From: Nick Piggin <nickpiggin@yahoo.com.au>
To: Andrew Morton <akpm@osdl.org>
Cc: John McCutchan <john@johnmccutchan.com>,
holt@sgi.com, linux-kernel@vger.kernel.org, rml@novell.com,
arnd@arndb.de, hch@lst.de, Dipankar Sarma <dipankar@in.ibm.com>
Subject: Re: udevd is killing file write performance.
Date: Fri, 24 Feb 2006 18:07:43 +1100 [thread overview]
Message-ID: <43FEB0BF.6080403@yahoo.com.au> (raw)
In-Reply-To: <20060223220053.2f7a977e.akpm@osdl.org>
[-- Attachment #1: Type: text/plain, Size: 1813 bytes --]
Andrew Morton wrote:
> John McCutchan <john@johnmccutchan.com> wrote:
>
>> > > @@ -538,7 +537,7 @@
>> > > struct dentry *parent;
>> > > struct inode *inode;
>> > >
>> > > - if (!atomic_read (&inotify_watches))
>> > > + if (!atomic_read (&dentry->d_sb->s_inotify_watches))
>> > > return;
>> > >
>> >
>> > What happens here if we're watching a mountpoint - the parent is on a
>> > different fs?
>>
>> There are four cases to consider here.
>>
>> Case 1: parent fs watched and child fs watched
>> correct results
>> Case 2: parent fs watched and child fs not watched
>> We may not deliver an event that should be delivered.
>> Case 3: parent fs not watched and child fs watched
>> We take d_lock when we don't need to
>> Case 4: parent fs not watched and child fs not watched
>> correct results
>>
>> Case 2 screws us. We have to take the lock to even look at the parent's
>> dentry->d_sb->s_inotify_watches. I don't know of a way around this one.
>
>
> Yeah. There are a lot of "screw"s in this thread.
>
> I wonder if RCU can save us - if we do an rcu_read_lock() we at least know
> that the dentries won't get deallocated. Then we can take a look at
> d_parent (which might not be the parent any more). Once in a million years
> we might send a false event or miss sending an event, depending on where
> our dentry suddenly got moved to. Not very nice, but at least it won't
> oops.
>
> (hopefully cc's Dipankar)
I saw this problem when testing my lockless pagecache a while back.

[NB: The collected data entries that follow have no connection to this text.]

-- ==== Sys2Proof/Machine/State.lean ====
section
/-!
DEFINITION. The state of the machine (spec/10_state.md), the reasons a step can stop (spec/60_exceptions.md R261), the
launch and the state after reset (spec/10_state.md R54, spec/70_reset_and_hazards.md R300).
-/

namespace Sys2Proof.Machine

/-- The privilege mode (R50; spec/60_exceptions.md R276). -/
inductive Mode where
  | kernel
  | user
  deriving DecidableEq, Repr

/-- The saved execution context that INT fills and IRT restores (R51). -/
structure Ctx where
  /-- Whether a context is saved. -/
  valid : Bool
  /-- The `bpr` INT replaced. -/
  bpr : Word
  /-- The mode INT left. -/
  mode : Mode
  deriving DecidableEq, Repr

/-- The six flag bits of the status register `STS` (R45). Its bits 31 to 6 are 0 at boot, no instruction writes them, and
no instruction reads `STS` as a whole, so the six flags are all it holds: notes/assumptions/13.md. -/
structure Flags where
  /-- Equal, bit 0. -/
  eq : Bool
  /-- GreaterThan, bit 1. -/
  gt : Bool
  /-- GreaterThanOrEqual, bit 2. -/
  ge : Bool
  /-- LessThan, bit 3. -/
  lt : Bool
  /-- LessThanOrEqual, bit 4. -/
  le : Bool
  /-- Zero, bit 5. -/
  z : Bool
  deriving DecidableEq, Repr

/-- A run of byte addresses: `base` to `base + size - 1`. -/
structure Region where
  base : Nat
  size : Nat
  deriving DecidableEq, Repr

/-- Memory: the bytes that differ from what an unlisted address reads as, by strictly rising address. The operations and
the canonical form are in Machine/Ops.lean. -/
abbrev Memory := List Host.Cell

/-- The machine (R20 to R54). Between two instructions `pc` is the address of the instruction to execute next (R40), the
`cur` of the step that executes it (R41). -/
structure State where
  /-- The stored registers `x[0x00]` to `x[0x15]` (R20): `rg0` to `rgf`, `acc`, `spr`, `bpr`, `ret`, `idr`, `mmr`. -/
  x : Vector Word 22
  /-- The program counter (R40). -/
  pc : Word
  /-- The status register `STS` (R45). -/
  flags : Flags
  /-- The privilege mode (R50). -/
  mode : Mode
  /-- The saved execution context (R51). -/
  ctx : Ctx
  /-- Whether HLT has been executed (R52). -/
  halted : Bool
  /-- The memory (spec/20_memory.md R60). -/
  mem : Memory
  /-- The launch-fixed set `MAPPED` of the default `MemPermit` (spec/20_memory.md R70), as runs of addresses. -/
  mapped : List Region
  /-- The model's own: how many `undef()` bits have been drawn (R48). notes/assumptions/6.md. -/
  undefDraws : Nat
  deriving DecidableEq, Repr

/-- Why a step stops in a fault: one of the four exceptions, which change nothing and end the run
(spec/60_exceptions.md R260, R262), or the halted state. `cur` is the address of the instruction. -/
inductive Fault where
  /-- Illegal Instruction (R263), with the instruction word `w`. Raised by the decoder's checks and by the register checks
  of every instruction. Safe: the spec's terminal outcome, whatever hardware then does. -/
  | illegalInstruction (cur w : Word)
  /-- Protection Fault (R264), with the register index that caused it. Raised by the register checks. Safe, likewise. -/
  | protectionFault (cur : Word) (index : BitVec 5)
  /-- Alignment Fault (R265), with the misaligned address. Raised by fetches, loads, stores and INT's table read. Safe,
  likewise. -/
  | alignmentFault (cur addr : Word)
  /-- Memory Access Violation (R266), with the address. Raised by fetches, loads, stores and INT's table read. Safe,
  likewise. -/
  | memoryAccessViolation (cur addr : Word)
  /-- No step exists: HLT has been executed (spec/10_state.md R52). Raised by `step` alone. No exception. Safe: the
  halted state is terminal. notes/assumptions/10.md. -/
  | halted
  deriving DecidableEq, Repr

/-- Why a step is refused: the instruction has no meaning there (spec/60_exceptions.md R261). -/
inductive Refusal where
  /-- An arm of `exec` without a meaning. Raised by no arm of this model. Safe. -/
  | notModelled (mnemonic : String)
  /-- INT while a saved context is outstanding (R274, D22). Raised by INT. Safe. -/
  | intWhileContextSaved
  /-- IRT with no saved context (R273, D22). Raised by IRT. Safe. -/
  | irtWithoutContext
  deriving DecidableEq, Repr

/-- What the spec leaves to the launch (spec/10_state.md R54, spec/92_eei_decisions.md "Open parameters, collected"). -/
structure Launch where
  /-- `INIT_REGS`. -/
  regs : Vector Word 22
  /-- `RESET_PC`. -/
  pc : Word
  /-- `INIT_MODE`. -/
  mode : Mode
  /-- The memory image. -/
  mem : Memory
  /-- `MAPPED` (spec/20_memory.md R70). -/
  mapped : List Region
  deriving DecidableEq, Repr

/-- The state when execution starts under a launch (spec/10_state.md R54, spec/70_reset_and_hazards.md R300). The `bpr`
and `mode` of the context are meaningless while it is not valid. DESIGN CHOICE: notes/assumptions/3.md. -/
def State.launch (l : Launch) : State where
  x := l.regs
  pc := l.pc
  flags := { eq := false, gt := false, ge := false, lt := false, le := false, z := false }
  mode := l.mode
  ctx := { valid := false, bpr := 0, mode := .kernel }
  halted := false
  mem := l.mem
  mapped := l.mapped
  undefDraws := 0

/-- The launch the reset state takes: registers 0 (log 1), `RESET_PC` (log 2), Kernel mode (R54), no memory image (log 4),
every address mapped (log 5). DESIGN CHOICE where the spec gives no value. -/
def Launch.default : Launch where
  regs := Vector.replicate 22 0
  pc := Config.resetPc
  mode := .kernel
  mem := []
  mapped := [{ base := 0, size := 2 ^ 32 }]

/-- The machine right after reset. -/
def State.reset : State := State.launch Launch.default

/-- The outcome of a step. -/
abbrev Result := Host.Outcome State Fault Refusal

end Sys2Proof.Machine
end

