-- ==== Sys2Proof/Laws/Memory.lean ====
section
/-!
SUPPORT. The laws of memory: a read after a write, the canonical form kept by every write, and the bytes of a wide
access (spec/20_memory.md R62 to R67).
-/

namespace Sys2Proof.Machine

/-! ## One byte -/

theorem Memory.get_nil (a : Nat) : Memory.get [] a = Memory.unlisted := rfl

theorem Memory.get_cons (b : Nat) (v : Byte) (m : Memory) (a : Nat) :
    Memory.get ((b, v) :: m) a = if b < a then m.get a else if b = a then v else Memory.unlisted := rfl

theorem Memory.set_nil (a : Nat) (v : Byte) :
    Memory.set [] a v = if v = Memory.unlisted then [] else [(a, v)] := by
  simp [Memory.set]

/-- A write below the first entry or at it does not look further; above it, the entry stays. -/
theorem Memory.set_cons (c : Host.Cell) (m : Memory) (a : Nat) (v : Byte) :
    Memory.set (c :: m) a v =
      if c.1 < a then c :: m.set a v
      else (if v = Memory.unlisted then [] else [(a, v)]) ++ (c :: m).dropWhile (fun d => d.1 ≤ a) := by
  by_cases h : c.1 < a
  · have h' : c.1 ≤ a := h.le
    simp [Memory.set, h, h']
  · simp [Memory.set, h]

/-- Entries at or below `a` are not seen by a read above `a`. -/
theorem Memory.get_dropWhile (m : Memory) (a b : Nat) :
    Memory.get (m.dropWhile (fun d => d.1 ≤ a)) b = if a < b then m.get b else Memory.unlisted := by
  induction m with
  | nil => simp [Memory.get_nil]
  | cons c m ih =>
    obtain ⟨d, w⟩ := c
    by_cases h : d ≤ a
    · rw [List.dropWhile_cons_of_pos (by simpa using h), ih]
      by_cases hab : a < b
      · simp [hab, Memory.get_cons, show d < b by omega]
      · simp [hab]
    · rw [List.dropWhile_cons_of_neg (by simpa using h)]
      by_cases hab : a < b
      · simp [hab]
      · simp [hab, Memory.get_cons, show ¬ d < b by omega, show d ≠ b by omega]

/-- Read after write, at every address: the written one holds the value, every other one is left alone. It holds of
every list, canonical or not. -/
theorem Memory.get_set (m : Memory) (a b : Nat) (v : Byte) :
    (m.set a v).get b = if b = a then v else m.get b := by
  induction m with
  | nil =>
    by_cases hv : v = Memory.unlisted
    · simp [Memory.set_nil, hv, Memory.get_nil]
    · by_cases hb : b = a
      · simp [Memory.set_nil, hv, Memory.get_cons, hb]
      · simp [Memory.set_nil, hv, Memory.get_cons, hb, Ne.symm hb, Memory.get_nil]
  | cons c m ih =>
    obtain ⟨d, w⟩ := c
    rw [Memory.set_cons]
    by_cases h : d < a
    · simp only [h, if_true, Memory.get_cons, ih]
      split_ifs <;> first | rfl | omega
    · simp only [h, if_false]
      by_cases hv : v = Memory.unlisted
      · simp only [hv, if_true, List.nil_append, Memory.get_dropWhile]
        by_cases hb : b = a
        · simp [hb]
        · by_cases hab : a < b
          · simp [hab, hb]
          · simp [hab, hb, Memory.get_cons, show ¬ d < b by omega, show d ≠ b by omega]
      · simp only [hv, if_false, List.singleton_append, Memory.get_cons (b := a), Memory.get_dropWhile]
        by_cases hb : b = a
        · simp [hb]
        · by_cases hab : a < b
          · simp [hab, hb]
          · simp [hab, hb, Ne.symm hb, Memory.get_cons, show ¬ d < b by omega, show d ≠ b by omega]

/-! ## The canonical form -/

theorem Memory.wf_nil : Memory.wf [] := by simp [Memory.wf]

/-- A write of one byte of the address space keeps the canonical form. -/
theorem Memory.wf_set {m : Memory} (h : m.wf) {a : Nat} (ha : a < 2 ^ 32) (v : Byte) : (m.set a v).wf := by
  obtain ⟨hs, hc⟩ := h
  have hdrop : ∀ d ∈ m.dropWhile (fun c => decide (c.1 ≤ a)), a < d.1 := by
    clear hc
    induction m with
    | nil => simp
    | cons c m ih =>
      rw [List.pairwise_cons] at hs
      by_cases hca : c.1 ≤ a
      · rw [List.dropWhile_cons_of_pos (by simpa using hca)]
        exact ih hs.2
      · rw [List.dropWhile_cons_of_neg (by simpa using hca)]
        intro d hd
        rcases List.mem_cons.1 hd with rfl | hd
        · omega
        · have := hs.1 d hd
          omega
  have htake : ∀ d ∈ m.takeWhile (fun c => decide (c.1 < a)), d.1 < a := fun d hd => by
    simpa using List.mem_takeWhile_imp hd
  have hmid : ∀ d ∈ (if v = Memory.unlisted then [] else [(a, v)] : Memory), d.1 = a ∧ d.2 ≠ Memory.unlisted := by
    intro d hd
    split_ifs at hd with hv
    · simp at hd
    · simp only [List.mem_singleton] at hd
      subst hd
      exact ⟨rfl, hv⟩
  refine ⟨?_, ?_⟩
  · unfold Memory.set
    rw [List.pairwise_append, List.pairwise_append]
    refine ⟨⟨hs.sublist (List.takeWhile_sublist _), ?_, ?_⟩, hs.sublist (List.dropWhile_sublist _), ?_⟩
    · split_ifs <;> simp
    · intro c hc' d hd
      have := htake c hc'
      have := (hmid d hd).1
      omega
    · intro c hc' d hd
      have := hdrop d hd
      rcases List.mem_append.1 hc' with h | h
      · have := htake c h
        omega
      · have := (hmid c h).1
        omega
  · intro c hcm
    unfold Memory.set at hcm
    rcases List.mem_append.1 hcm with h | h
    · rcases List.mem_append.1 h with h | h
      · exact hc c ((List.takeWhile_sublist _).subset h)
      · have := hmid c h
        exact ⟨by omega, this.2⟩
    · exact hc c ((List.dropWhile_sublist _).subset h)

/-! ## The bytes of an access -/

theorem byteAddr_lt (addr : Word) (k : Nat) : byteAddr addr k < 2 ^ 32 := BitVec.isLt _

/-- Different bytes of one access have different addresses. -/
theorem byteAddr_inj (addr : Word) {j k : Nat} (hj : j < 4) (hk : k < 4) :
    byteAddr addr j = byteAddr addr k ↔ j = k := by
  have := addr.isLt
  simp only [byteAddr, BitVec.toNat_add, BitVec.toNat_ofNat]
  omega

/-- An aligned access never wraps: its bytes lie at consecutive addresses. -/
theorem byteAddr_aligned {addr : Word} {sz : Size} (h : aligned addr sz = true) {k : Nat} (hk : k < sz.bytes) :
    byteAddr addr k = addr.toNat + k := by
  have hl := addr.isLt
  have hm : addr.toNat % sz.bytes = 0 := by simpa [aligned] using h
  simp only [byteAddr, BitVec.toNat_add, BitVec.toNat_ofNat]
  cases sz <;> simp only [Size.bytes] at hm hk <;> omega

/-- A store keeps the canonical form. -/
theorem Memory.wf_store {m : Memory} (h : m.wf) (addr v : Word) (n : Nat) : (m.store addr v n).wf := by
  induction n with
  | zero => exact h
  | succ k ih => exact Memory.wf_set ih (byteAddr_lt addr k) _

/-- The bytes a store writes. -/
theorem Memory.get_store_byte (m : Memory) (addr v : Word) {n k : Nat} (hn : n ≤ 4) (hk : k < n) :
    (m.store addr v n).get (byteAddr addr k) = byteOf v k := by
  induction n with
  | zero => omega
  | succ j ih =>
    simp only [Memory.store, Memory.get_set, byteAddr_inj addr (show k < 4 by omega) (show j < 4 by omega)]
    by_cases h : k = j
    · simp [h]
    · simp [h, ih (by omega) (by omega)]

/-- The bytes a store leaves alone. -/
theorem Memory.get_store_other (m : Memory) (addr v : Word) (n : Nat) {a : Nat}
    (h : ∀ k < n, a ≠ byteAddr addr k) : (m.store addr v n).get a = m.get a := by
  induction n with
  | zero => rfl
  | succ j ih =>
    simp [Memory.store, Memory.get_set, h j (Nat.lt_succ_self j), ih fun k hk => h k (Nat.lt_succ_of_lt hk)]

/-- A word is made of its bytes. -/
theorem wordOfBytes_byteOf (v : Word) : wordOfBytes (byteOf v 0) (byteOf v 1) (byteOf v 2) (byteOf v 3) = v := by
  have key : ∀ u : BitVec (8 + 8 + 8 + 8), u.extractLsb' 24 8 ++ u.extractLsb' 16 8 ++ u.extractLsb' 8 8 ++
      u.extractLsb' 0 8 = u := by
    intro u
    ext i hi
    simp only [BitVec.getElem_append, BitVec.getElem_extractLsb']
    split_ifs <;> rw [← BitVec.getLsbD_eq_getElem] <;> congr 1 <;> omega
  exact key v

/-- The bytes of a word made of bytes. -/
theorem byteOf_wordOfBytes (b0 b1 b2 b3 : Byte) :
    byteOf (wordOfBytes b0 b1 b2 b3) 0 = b0 ∧ byteOf (wordOfBytes b0 b1 b2 b3) 1 = b1 ∧
      byteOf (wordOfBytes b0 b1 b2 b3) 2 = b2 ∧ byteOf (wordOfBytes b0 b1 b2 b3) 3 = b3 := by
  have key : ∀ k (h : k < 8) j, (b3 ++ b2 ++ b1 ++ b0 : BitVec (8 + 8 + 8 + 8)).getLsbD (8 * j + k) =
      if j = 0 then b0.getLsbD k else if j = 1 then b1.getLsbD k else if j = 2 then b2.getLsbD k
      else b3.getLsbD (8 * (j - 3) + k) := by
    intro k h j
    simp only [BitVec.getLsbD_append]
    split_ifs <;> first | omega | (subst_vars; congr 1; omega)
  refine ⟨?_, ?_, ?_, ?_⟩ <;> ext i hi <;>
    simp only [byteOf, wordOfBytes, ← BitVec.getLsbD_eq_getElem, BitVec.getLsbD_extractLsb']
  · simpa [hi] using key i hi 0
  · simpa [hi] using key i hi 1
  · simpa [hi] using key i hi 2
  · simpa [hi] using key i hi 3

/-- The bytes of a loaded word. -/
theorem byteOf_load_word (m : Memory) (a : Word) {k : Nat} (hk : k < 4) :
    byteOf (m.load a .word) k = m.get (byteAddr a k) := by
  obtain ⟨h0, h1, h2, h3⟩ := byteOf_wordOfBytes (m.get (byteAddr a 0)) (m.get (byteAddr a 1)) (m.get (byteAddr a 2))
    (m.get (byteAddr a 3))
  simp only [Memory.load]
  interval_cases k <;> assumption

/-- The bytes of a loaded halfword. -/
theorem byteOf_load_half (m : Memory) (a : Word) :
    byteOf (m.load a .half) 0 = m.get (byteAddr a 0) ∧ byteOf (m.load a .half) 1 = m.get (byteAddr a 1) := by
  have key : ∀ u v : Byte, (zext16 (u ++ v)).toNat = u.toNat * 2 ^ 8 + v.toNat := by
    intro u v
    have := u.isLt
    have := v.isLt
    have e : (u ++ v).toNat = u.toNat * 2 ^ 8 + v.toNat := append_toNat u v
    simp only [zext16, BitVec.toNat_setWidth, e]
    omega
  have h0 := (m.get (byteAddr a 0)).isLt
  have h1 := (m.get (byteAddr a 1)).isLt
  constructor <;> apply BitVec.eq_of_toNat_eq <;>
    simp only [Memory.load, byteOf, BitVec.extractLsb'_toNat, key, Nat.shiftRight_eq_div_pow] <;> omega

/-! ## Alignment as bits of the address (spec/20_memory.md R65) -/

theorem aligned_byte (a : Word) : aligned a .byte = true := by
  simp [aligned, Size.bytes, Nat.mod_one]

theorem aligned_half (a : Word) : aligned a .half = !a.getLsbD 0 := by
  simp only [aligned, Size.bytes, BitVec.getLsbD, Nat.testBit_zero]
  rcases Nat.mod_two_eq_zero_or_one a.toNat with h | h <;> simp [h]

theorem aligned_word (a : Word) : aligned a .word = decide (a.extractLsb' 0 2 = 0) := by
  have key : a.extractLsb' 0 2 = 0 ↔ a.toNat % 4 = 0 := by
    rw [← BitVec.toNat_inj]
    simp
  simp only [aligned, Size.bytes]
  by_cases h : a.toNat % 4 = 0
  · rw [decide_eq_true (key.2 h)]
    simp [h]
  · rw [decide_eq_false fun e => h (key.1 e)]
    simp [h]

/-- A word read back where it was stored. -/
theorem Memory.load_store_word (m : Memory) (addr v : Word) : (m.store addr v 4).load addr .word = v := by
  simp only [Memory.load, Memory.get_store_byte m addr v (Nat.le_refl 4) (show 0 < 4 by decide),
    Memory.get_store_byte m addr v (Nat.le_refl 4) (show 1 < 4 by decide),
    Memory.get_store_byte m addr v (Nat.le_refl 4) (show 2 < 4 by decide),
    Memory.get_store_byte m addr v (Nat.le_refl 4) (show 3 < 4 by decide), wordOfBytes_byteOf]

end Sys2Proof.Machine
end

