-- ==== Sys2Proof/Tests/Slice0.lean ====
section
/-!
SUPPORT. Tests of the model, and for every statement with hypotheses a state and operands that meet them. The words and
the expected values are those of the spec's own rules and vectors (spec/95_test_vectors.md, whose ids T<n> are cited).
-/

namespace Sys2Proof.Tests

open Machine

/-! ## Helpers -/

/-- The launch of the spec's vectors: Kernel mode, `pc` 0x1000, addresses 0 to 0xFFFF mapped, registers 0. -/
def start : State := State.launch { Launch.default with mapped := [{ base := 0, size := 0x10000 }] }

/-- A state in User mode. -/
def user (s : State) : State := { s with mode := .user }

/-- A state with a word stored at an address. -/
def withWord (s : State) (addr v : Word) : State := { s with mem := s.mem.store addr v 4 }

/-- A state with the flags of a status word. -/
def withSts (s : State) (v : Word) : State :=
  { s with flags := ⟨v.getLsbD 0, v.getLsbD 1, v.getLsbD 2, v.getLsbD 3, v.getLsbD 4, v.getLsbD 5⟩ }

/-- A state with a saved context. -/
def withCtx (s : State) (bpr : Word) (mode : Mode) : State :=
  { s with ctx := { valid := true, bpr := bpr, mode := mode } }

/-- One step of an instruction word placed at `pc`. -/
def run (s : State) (w : Nat) : Result := step (s.withFetchWord 32 w)

/-- A part of the next state, if there is one. -/
def see {α : Type} (f : State → α) : Result → Option α
  | .next t => some (f t)
  | .fault _ => none
  | .refused _ => none

/-- The fault, if there is one. -/
def faultOf : Result → Option Fault
  | .next _ => none
  | .fault f => some f
  | .refused _ => none

/-- The refusal, if there is one. -/
def refusalOf : Result → Option Refusal
  | .next _ => none
  | .fault _ => none
  | .refused r => some r

/-- A register and the Zero flag. -/
def regZ (i : Fin 22) (t : State) : Word × Bool := (t.getX i, t.flags.z)

/-- A register and the status word. -/
def regSts (i : Fin 22) (t : State) : Word × Word := (t.getX i, t.sts)

/-- The four bytes from an address on, lowest first, and the `pc`. -/
def bytesAt (a : Nat) (t : State) : List Byte := [t.mem.get a, t.mem.get (a + 1), t.mem.get (a + 2), t.mem.get (a + 3)]

/-! ## Well-formedness -/

theorem test_wf_refuses_shlReg_noreg : (Instr.shlReg (.rg 1) .noreg).wf = false := by decide

theorem test_wf_refuses_shrReg_noreg : (Instr.shrReg (.rg 1) .noreg).wf = false := by decide

theorem test_wf_accepts_shift_by_zero_register : (Instr.shlReg (.rg 1) .zero).wf = true := by decide

/-! ## Decoding: one word of the spec for every constructor -/

theorem test_decode_nop : decodeWord 0x02F7B800 = .ok .nop := by decide

theorem test_decode_mov : decodeWord 0x04371000 = .ok (.mov (.rg 1) (.rg 2)) := by decide

theorem test_decode_movs : decodeWord 0x08371000 = .ok (.movs (.rg 1) (.rg 2)) := by decide

theorem test_decode_ldb : decodeWord 0x0C850003 = .ok (.ldb (.rg 4) (.rg 5) 3) := by decide

theorem test_decode_ldbs : decodeWord 0x10850002 = .ok (.ldbs (.rg 4) (.rg 5) 2) := by decide

theorem test_decode_ldh : decodeWord 0x14858000 = .ok (.ldh (.rg 4) (.rg 5) 0x8000) := by decide

theorem test_decode_ldhs : decodeWord 0x1885FFFE = .ok (.ldhs (.rg 4) (.rg 5) 0xFFFE) := by decide

theorem test_decode_ldw : decodeWord 0x1F85FFFC = .ok (.ldw .pcx (.rg 5) 0xFFFC) := by decide

theorem test_decode_stb : decodeWord 0x20640001 = .ok (.stb (.rg 3) (.rg 4) 1) := by decide

theorem test_decode_sth : decodeWord 0x2464FFFE = .ok (.sth (.rg 3) (.rg 4) 0xFFFE) := by decide

theorem test_decode_stw : decodeWord 0x2811FFFC = .ok (.stw (.rg 0) .spr 0xFFFC) := by decide

theorem test_decode_lli : decodeWord 0x2ED71234 = .ok (.lli .zero 0x1234) := by decide

theorem test_decode_lui : decodeWord 0x32970001 = .ok (.lui .idr 1) := by decide

theorem test_decode_jmp : decodeWord 0x36770004 = .ok (.jmp .ret 4) := by decide

theorem test_decode_jeq : decodeWord 0x3A970020 = .ok (.jeq .idr 0x20) := by decide

theorem test_decode_jne : decodeWord 0x3ED70020 = .ok (.jne .zero 0x20) := by decide

theorem test_decode_jgt : decodeWord 0x42D70020 = .ok (.jgt .zero 0x20) := by decide

theorem test_decode_jge : decodeWord 0x46D70020 = .ok (.jge .zero 0x20) := by decide

theorem test_decode_jlt : decodeWord 0x4AD70020 = .ok (.jlt .zero 0x20) := by decide

theorem test_decode_jle : decodeWord 0x4ED70020 = .ok (.jle .zero 0x20) := by decide

theorem test_decode_cmp : decodeWord 0x5022B800 = .ok (.cmp (.rg 1) (.rg 2)) := by decide

theorem test_decode_inc : decodeWord 0x54B7B800 = .ok (.inc (.rg 5)) := by decide

theorem test_decode_dec : decodeWord 0x58B7B800 = .ok (.dec (.rg 5)) := by decide

theorem test_decode_shlLit : decodeWord 0x5C370900 = .ok (.shlLit (.rg 1) 4) := by decide

theorem test_decode_shlReg : decodeWord 0x5C220800 = .ok (.shlReg (.rg 1) (.rg 2)) := by decide

theorem test_decode_shrLit : decodeWord 0x60370FC0 = .ok (.shrLit (.rg 1) 31) := by decide

theorem test_decode_shrReg : decodeWord 0x60220800 = .ok (.shrReg (.rg 1) (.rg 2)) := by decide

theorem test_decode_add : decodeWord 0x64221800 = .ok (.add (.rg 1) (.rg 2) (.rg 3)) := by decide

theorem test_decode_sub : decodeWord 0x68211800 = .ok (.sub (.rg 1) (.rg 1) (.rg 3)) := by decide

theorem test_decode_and : decodeWord 0x6C221800 = .ok (.and (.rg 1) (.rg 2) (.rg 3)) := by decide

theorem test_decode_or : decodeWord 0x7036A800 = .ok (.or (.rg 1) .zero .mmr) := by decide

theorem test_decode_not : decodeWord 0x74371800 = .ok (.not (.rg 1) (.rg 3)) := by decide

theorem test_decode_xor : decodeWord 0x78221800 = .ok (.xor (.rg 1) (.rg 2) (.rg 3)) := by decide

theorem test_decode_nand : decodeWord 0x7C221800 = .ok (.nand (.rg 1) (.rg 2) (.rg 3)) := by decide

Attached is a first implementation of what was my idea then of how
to solve it... note it is pretty rough and I never got around to doing
much testing of it.
Basically: moves work out of inotify event time and to inotify attach
/detach time while staying out of the core VFS.
--
SUSE Labs, Novell Inc.
[-- Attachment #2: inotify-dentry-flag.patch --]
[-- Type: text/plain, Size: 5880 bytes --]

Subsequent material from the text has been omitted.